Conversion: Various file system size restrictions

 
NTFS (Windows): supports up to 2 TB of partitions and 2 TB of files.
 
Fat16 (Windows): supports a maximum partition of 2 GB and a maximum file of 2 GB.
 
FAT32 (Windows): supports a maximum partition of 128 GB and a maximum file of 4 GB.
 
Ext2
 
Maximum file size: 1 Tb
 
Maximum File limit: only limited by the file system size
 
Maximum partition/file system size: 4 TB
 
Maximum File Name Length: 255 characters
 
Default minimum/maximum block size: 1024/4096 bytes
 
Default inode allocation: 1 for every 4096 bytes
 
Maximum load before force FS check: 20 (configurable)
 
// Redhat9 is the ext3 File System by default.
 
Ext3
 
Maximum file size: 1 Tb
 
Maximum File limit: only limited by the file system size
 
Maximum partition/file system size: 4 TB
 
Maximum File Name Length: 255 characters
 
Default minimum/maximum block size: 1024/4096 bytes
 
Default inode allocation: 1 for every 4096 bytes
 
Maximum load before force FS check: 20 (configurable)
 
Reiserfs
 
Maximum file size: 1 Tb
 
Maximum File limit: 32 K directory, 4.2 billion files
 
Maximum partition/file system size: 4 TB
 
Maximum File Name Length: 255 characters
 
JFS
 
Minimum File System size: 16 MB
 
Maximum file size: restricted by the architecture
 
Maximum File limit: limited by the file system size
 
Default minimum/maximum block size: 1024/4096 bytes
 
Default inode allocation: Dynamic

Contact Us

The content source of this page is from Internet, which doesn't represent Alibaba Cloud's opinion; products and services mentioned on that page don't have any relationship with Alibaba Cloud. If the content of the page makes you feel confusing, please write us an email, we will handle the problem within 5 days after receiving your email.

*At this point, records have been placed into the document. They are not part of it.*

-- ==== Sys2Proof/Safety.lean ====
section
/-! DEFINITION. The terms in which claims are made: safe steps, what a step leaves alone (frames), the answer to a command, a
register write that reaches its register, and the invariants of the machine. No meaning of this model faults or refuses, so
every run is safe; the claims are about what a step changes. -/

namespace Sys2Proof
open Machine

/-- The outcome is a next state. -/
def isNext : Host.Outcome State Fault Refusal → Bool
  | .next _ => true
  | _ => false

/-- The step from s completes. -/
def SafeStep (s : State) : Prop := isNext (step s) = true

/-! ### Frames -/

/-- At most die d differs: hubs, the active hub's state, the network, power, time and the queue are as before. -/
def OnlyDie (d : DieId) (s t : State) : Prop := t = { s with dies := t.dies } ∧ ∀ e, e ≠ d → t.die e = s.die e
/-- At most the channel ch differs, with the entries, results and events of its own die. -/
def OnlyChannel (ch : Chan) (s t : State) : Prop := OnlyDie ch.die s t ∧ ∀ c, c ≠ ch.c → (t.die ch.die).chan c = (s.die ch.die).chan c
/-- At most hub h differs. -/
def OnlyHub (h : HubId) (s t : State) : Prop := t = { s with hubs := t.hubs } ∧ ∀ k, k ≠ h → t.hub k = s.hub k
/-- Of the dies nothing differs: no channel, output, queue, reservoir or page of a die. -/
def KeepsDies (s t : State) : Prop := t.dies = s.dies
/-- At most the answer to a command differs: the messages that left, what the ports have to send, a session's books, and the mirroring. -/
def OnlyAnswer (s t : State) : Prop :=
  t = { s with
    core := { s.core with sess := t.core.sess, spi := t.core.spi }
    net := { s.net with sent := t.net.sent, egress := t.net.egress }
    mirror := t.mirror }

/-! ### Commands -/

/-- The controller runs command code cmd for r: a hub serves, no planned switchover is under way, and the session's version
has the command (R14, R295, R392). -/
abbrev Runs (s : State) (r : Req) (cmd : Nat) : Prop := s.serving = true ∧ s.turnedAway r cmd = none
/-- From s, a command that has made u of the state answers r with x, and everything the hub changed is mirrored as one unit
(R282, R378). -/
abbrev replied (s u : State) (r : Req) (x : Response) : State := State.commit s (u.respond r x)
/-- x is the answer that t has just given to r: the last message that left to its session, or, while the hub mirrors, the
last action held back (R282, R356, R378). -/
def Answered (t : State) (r : Req) (x : Response) : Prop :=
  ∃ m : OutMsg, m.who = r.who ∧ m.kind = 2 ∧ m.seq = r.seq.toNat ∧ m.body = respBody x ∧
    ((∃ n, t.mirror.held.getLast? = some (n, .response m r.who)) ∨
      (match r.who with | .udp .. => t.net.sent.getLast? = some m | .spi => t.core.spi.tunnel.getLast? = some m))

/-- The request and the code of a command that the controller runs (R380); SessionOpen and SessionClose, which a 2.x session
may always use, are not among them. -/
def commandOf : Instr → Option (Req × Nat)
  | .identify r => some (r, 0x0003)
  | .regRead r _ _ => some (r, 0x0010)
  | .regWrite r _ _ => some (r, 0x0011)
  | .channelConfigure r _ _ _ _ => some (r, 0x0020)
  | .channelEnable r _ _ => some (r, 0x0021)
  | .channelDisable r _ => some (r, 0x0022)
  | .scheduleSubmit r _ _ => some (r, 0x0030)
  | .scheduleCancelByTag r _ => some (r, 0x0031)
  | .scheduleCancelByRange r _ _ _ => some (r, 0x0031)
  | .resultFetch r _ => some (r, 0x0032)
  | .streamOpen r _ => some (r, 0x0033)
  | .streamClose r _ => some (r, 0x0034)
  | .filterSync r _ => some (r, 0x0040)
  | .calibrateSystemZero r _ => some (r, 0x0041)
  | .calibrateSystemSpan r _ => some (r, 0x0041)
  | .calibrationCommitStore r _ _ => some (r, 0x0042)
  | .calibrationCommitRevert r _ => some (r, 0x0042)
  | .calibrationCommitIdentity r _ _ => some (r, 0x0042)
  | .ledgerQuery r _ _ => some (r, 0x0050)
  | .ledgerPolicySet r _ => some (r, 0x0051)
  | .powerStateRequest r _ _ _ => some (r, 0x0060)
  | .watchdogConfigure r _ _ _ => some (r, 0x0061)
  | .watchdogServe r => some (r, 0x0062)
  | .eventLogRead r _ _ _ _ => some (r, 0x0070)
  | .faultClear r _ _ => some (r, 0x0071)
  | .hubSwitchover r => some (r, 0x0072)
  | .keyRotate r _ _ _ _ => some (r, 0x0080)
  | .poolAudit r => some (r, 0x0081)
  | .returnPrepare r _ => some (r, 0x0082)
  | .timeStatusRead r => some (r, 0x0090)
  | .timeStatusLoad r _ => some (r, 0x0090)
  | .timeStatusWriteAccept r _ => some (r, 0x0090)
  | .auxSequenceLoadTable r _ _ => some (r, 0x0091)
  | .auxSequenceLoadSlot r _ _ _ _ => some (r, 0x0091)
  | _ => none

/-- The row that a queued command is, for its request; `ok` says whether a store's read-back succeeds (R35, R378). -/
def rowOf (r : Req) (ok : Bool) : ZcsCmd → Instr
  | .sessionOpen p => .sessionOpen r p
  | .sessionClose => .sessionClose r
  | .identify => .identify r
  | .regRead a n => .regRead r a n
  | .regWrite a ws => .regWrite r a ws
  | .channelConfigure ch set flags img => .channelConfigure r ch set flags img
  | .channelEnable ch set => .channelEnable r ch set
  | .channelDisable ch => .channelDisable r ch
  | .scheduleSubmit es os => .scheduleSubmit r es os
  | .cancelTags ts => .scheduleCancelByTag r ts
  | .cancelRange ch lo hi => .scheduleCancelByRange r ch lo hi
  | .resultFetch w => .resultFetch r w
  | .streamOpen p => .streamOpen r p
  | .streamClose n => .streamClose r n
  | .filterSync tr => .filterSync r tr
  | .calibrateZero p => .calibrateSystemZero r p
  | .calibrateSpan p => .calibrateSystemSpan r p
  | .commitStore sc => .calibrationCommitStore r sc ok
  | .commitRevert sc => .calibrationCommitRevert r sc
  | .commitIdentity sc => .calibrationCommitIdentity r sc ok
  | .ledgerQuery a b => .ledgerQuery r a b
  | .ledgerPolicySet p => .ledgerPolicySet r p
  | .powerRequest a b c => .powerStateRequest r a b c
  | .watchdogConfigure a b c => .watchdogConfigure r a b c
  | .watchdogServe => .watchdogServe r
  | .eventLogRead a b c n => .eventLogRead r a b c n
  | .faultClear sc n => .faultClear r sc n
  | .hubSwitchover => .hubSwitchover r
  | .keyRotate k g n => .keyRotate r k g n ok
  | .poolAudit => .poolAudit r
  | .returnPrepare n => .returnPrepare r n
  | .timeRead => .timeStatusRead r
  | .timeLoad t => .timeStatusLoad r t
  | .timeAccept v => .timeStatusWriteAccept r v
  | .auxTable d es => .auxSequenceLoadTable r d es
  | .auxSlot d k w es => .auxSequenceLoadSlot r d k w es
/-- The command reads a store back, so a free value says whether that succeeds. -/
def readsBack : ZcsCmd → Bool
  | .commitStore _ | .commitIdentity _ | .keyRotate .. => true
  | _ => false

/-! ### Registers -/

/-- A write by path p reaches the register at an offset of page pg: a hub answers, the path leads to it, the page's block is
there and powered, the offset holds a register, the die takes the request from its lease holder, and neither the standby nor a lock
turns the write away (R5, R10, R21, R327, R372, R397, R398, R406). -/
abbrev Reaches (s : State) (p : Path) (pg : PageRef) (off : Nat) : Prop :=
  s.answers = true ∧ s.pathOpen p = true ∧ s.pageThere pg = true ∧ s.locOn pg off = true ∧ s.regAt pg off = true ∧
    s.standbyPage pg = false ∧ s.pageHeard pg off = true ∧ s.lockedAt pg off = false

/-- A header write from s makes t; on a page of the active hub it also goes to the standby's copy of the page with the next
unit (R398). -/
def noted (s : State) (pg : PageRef) (off : Nat) (w : Word) (t : State) : State :=
  match pg with
  | .hub h r => if h = s.active then { t with mirror := { t.mirror with wr := t.mirror.wr ++ [(r.val, off, w)] } } else t
  | .die _ _ => t

/-! ### Invariants -/

/-- Every copy of the active hub's mirrored state: its own, the standby's, and those on their way over the String. -/
def cores (s : State) : List Core := s.core :: s.copy :: (s.mirror.wire ++ s.mirror.rx.toList).map (·.core)
/-- The schedule slots, the result store and the near-term queues keep their sizes (R27). -/
def PoolsWhole (s : State) : Prop :=
  (∀ c ∈ cores s, c.slots.total = 65536 ∧ c.store.total = 1048576) ∧ ∀ d, (s.die d).ntqPool.total = 256
/-- RAISED = LOGGED + COUNTED on both hubs, and no staging queue holds more than 64 records (R300, R301). -/
def EventsWhole (s : State) : Prop :=
  ∀ h, (s.hub h).log.raised = (s.hub h).log.logged + (s.hub h).log.counted ∧ (s.hub h).log.staged.length ≤ 64

end Sys2Proof
end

If you find any instances of plagiarism from the community, please send an email to: info-contact@alibabacloud.com and provide relevant evidence. A staff member will contact you within 5 working days.

A Free Trial That Lets You Build Big!

Start building with 50+ products and up to 12 months usage for Elastic Compute Service

  • Sales Support

    1 on 1 presale consultation

  • After-Sales Support

    24/7 Technical Support 6 Free Tickets per Quarter Faster Response

  • Alibaba Cloud offers highly flexible support services tailored to meet your exact needs.